> **Material provided**
-- ==== Sys2Proof/Machine/Control.lean ====
section
/-!
DEFINITION. The control instructions: X.BAR (R169), X.MARK of kinds CMD_START and TRACE (R170), X.PROG (R171), X.NOP and
X.END (R172).
-/

namespace Sys2Proof.Machine

/-- X.BAR (R169): it holds while a named line has a write pending, then retires without effect. -/
def execXBar (h : Issue) (o : XBarOp) (s : State) : Result :=
  let s := s.spoil h.bad
  if s.data.squash.contains (slotKey h.die h.cslot) then ok s
  else if (range o.line (o.lcnt + 1)).any (fun a => s.data.pendLines.any (fun p => p.1 == a)) then ok s
  else ok s

/-- The row that commands count from: the template's row for a step's commands, else the row number. -/
def State.rowOf (s : State) (c : Cmd) : Nat :=
  if c.step then s.seq.step.elim 0 (·.row) else s.row

/-- R84. Whether a placed command has its CMD_START on a die, in a slot, in the row that runs. -/
def State.placedHere (s : State) (h : Issue) (c : Cmd) : Bool :=
  c.cslot == h.cslot && c.dies.contains h.die && c.firstRow ≤ s.rowOf c && s.rowOf c < c.firstRow + c.rows

/-- R464. The grants of a command: base-owner policies that allow the running template, or the command's code object. -/
def State.grantsOf (s : State) (c : Cmd) : Nat :=
  let tpl := (s.seq.step.bind (fun st => s.seq.templates.find? (fun t => t.id == st.template))).map (·.digest)
  let code := if c.desc.kind = 2 ∨ c.desc.kind = 3 then (s.tensor? c.desc.code).map s.tensorDigest else none
  (s.sec.baseKeys.filter (fun b =>
    tpl.elim false (fun d => b.2.templates.contains d) || code.elim false (fun d => b.2.code.contains d))).foldl
      (fun a b => a + 2 ^ b.1) 0

/-- R130. Clear every unit-local entry of a slot on a die. -/
def DataPath.clearSlot (d : DataPath) (die cslot : Nat) : DataPath :=
  let mine {α : Type} (p : Nat × α) : Bool := p.1 == cslot
  let unit (u : ArrayUnit) : ArrayUnit :=
    { u with
      shadow := match u.shadow with | some x => if x.1 = cslot then none else some x | none => none
      acc := u.acc.filter (fun r => r.2.1 != cslot)
      rank := u.rank.filter (fun r => r.2.1 != cslot)
      wgrad := match u.wgrad with | some x => if x.1 = cslot then none else some x | none => none }
  { d with
    arrays := d.arrays.map (fun a => if a.1 / 8 = die then (a.1, unit a.2) else a)
    tbufs := d.tbufs.filter (fun b => !(b.1 / 4096 / 4 == die && mine b.2))
    progs := d.progs.filter (fun b => !(b.1 / 128 == die && mine b.2)) }

/-- R464, R477. Whether the grant of slot `b` rests on the command's code object. -/
def State.codeGrants (s : State) (c : Cmd) (b : Nat) : Bool :=
  (c.desc.kind == 2 || c.desc.kind == 3) && (s.tensor? c.desc.code).any (fun t =>
    (Store.get? s.sec.baseKeys b).any (fun p => p.code.contains (s.tensorDigest t)))

/-- R16, R84, R130, R303, R477. The command-start clear and the slot's entry into flight. -/
def State.startCmd (s : State) (h : Issue) (o : CmdStartOp) (cid : Nat) : State :=
  let c := s.cmd cid
  let key := slotKey h.die h.cslot
  let n := o.count + 1
  let c := { c with started := c.started ++ [h.die], ctag := o.ctag }
  let d := s.data.clearSlot h.die h.cslot
  let s := { s with data := { d with
    skein := Store.removeIf d.skein (fun a => o.first ≤ a && a < o.first + n)
    slots := Store.put d.slots key ⟨cid, o.first, n, s.grantsOf c⟩
    squash := d.squash.filter (· != key) } }
  let m := 2 ^ h.cslot
  let s := if h.die = 0 then
      ((s.clrBits Reg.VCH_NF_LATCH_DIE0 m).clrBits Reg.VCH_SAT_LATCH_DIE0 m).clrBits Reg.VCH_SPIKE_LATCH_DIE0 m
    else ((s.clrBits Reg.VCH_NF_LATCH_DIE1 m).clrBits Reg.VCH_SAT_LATCH_DIE1 m).clrBits Reg.VCH_SPIKE_LATCH_DIE1 m
  let s := ((s.setCmd cid c).inc Reg.SKN_CLEARS_CLEARS 1).showSlots
  let code := (s.tensor? c.desc.code).elim 0 s.tensorDigest
  (setBits (s.grantsOf c) 8).foldl (fun (s : State) b =>
    if (s.codeGrants c b) then s.touchLog c.desc.fn ⟨2, b, code⟩ else s) s

/-- CMD_START (R170): it starts the command placed in its slot on its die. In a replay, a command that committed stays
squashed (R105); a start that no placed command has names a command of its own. -/
def execCmdStart (h : Issue) (o : CmdStartOp) (s : State) : Result :=
  match s.data.cmds.find? (fun c => s.placedHere h c.2 && !c.2.committed && !c.2.frogged &&
      !c.2.started.contains h.die && !s.seq.dead.contains c.1) with
  | some c => ok (s.startCmd h o c.1)
  | none =>
    if s.data.squash.contains (slotKey h.die h.cslot) ∨ s.data.cmds.any (fun c => s.placedHere h c.2) then ok s
    else
      let cid := s.data.nextCid
      let c := { Cmd.place Descriptor.empty h.cslot [h.die] s.row 1 with step := true }
      ok (({ s with data := { s.data with nextCid := cid + 1 } }.setCmd cid c).startCmd h o cid)

/-- TRACE (R170): the value, the row, the cycle and CSLOT go to the operator trace buffer. -/
def execTraceMark (h : Issue) (o : TraceOp) (s : State) : Result :=
  if s.data.squash.contains (slotKey h.die h.cslot) then ok s
  else ok { s with data := { s.data with trace := s.data.trace ++ [⟨o.value, s.row, h.cycle, h.cslot⟩] } }

/-- X.PROG (R171): MARK and the row's index within the command go to the slot's progress register. -/
def execXProg (h : Issue) (o : XProgOp) (s : State) : Result :=
  ok (s.issue h 0xF2 [] [] (fun cid s =>
    let c := s.cmd cid
    s.setCmd cid { c with mark := o.mark, markRow := s.rowOf c - c.firstRow }))

/-- X.NOP (R172). -/
def execXNop (_ : Issue) (s : State) : Result := ok s

/-- X.END (R172), at microsecond `now`: it holds until every command of the step has committed, and then commits the
step. -/
def execXEnd (_ : Issue) (now : Nat) (s : State) : Result :=
  match s.seq.step with
  | none => ok s
  | some st =>
    if st.ended ∨ st.cids.any (fun c => !(s.cmd c).committed) then ok s
    else ok (((((s.commitStep now).closeSeqs).settleMotifs).releaseDoomed).settlePreempts)

end Sys2Proof.Machine
end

> **What you should do**
Report each line in the entries where the string "cycle" occurs.

> **Output for this task**
/-- TRACE (R170): the value, the row, the cycle and CSLOT go to the operator trace buffer. -/
  else ok { s with data := { s.data with trace := s.data.trace ++ [⟨o.value, s.row, h.cycle, h.cslot⟩] } }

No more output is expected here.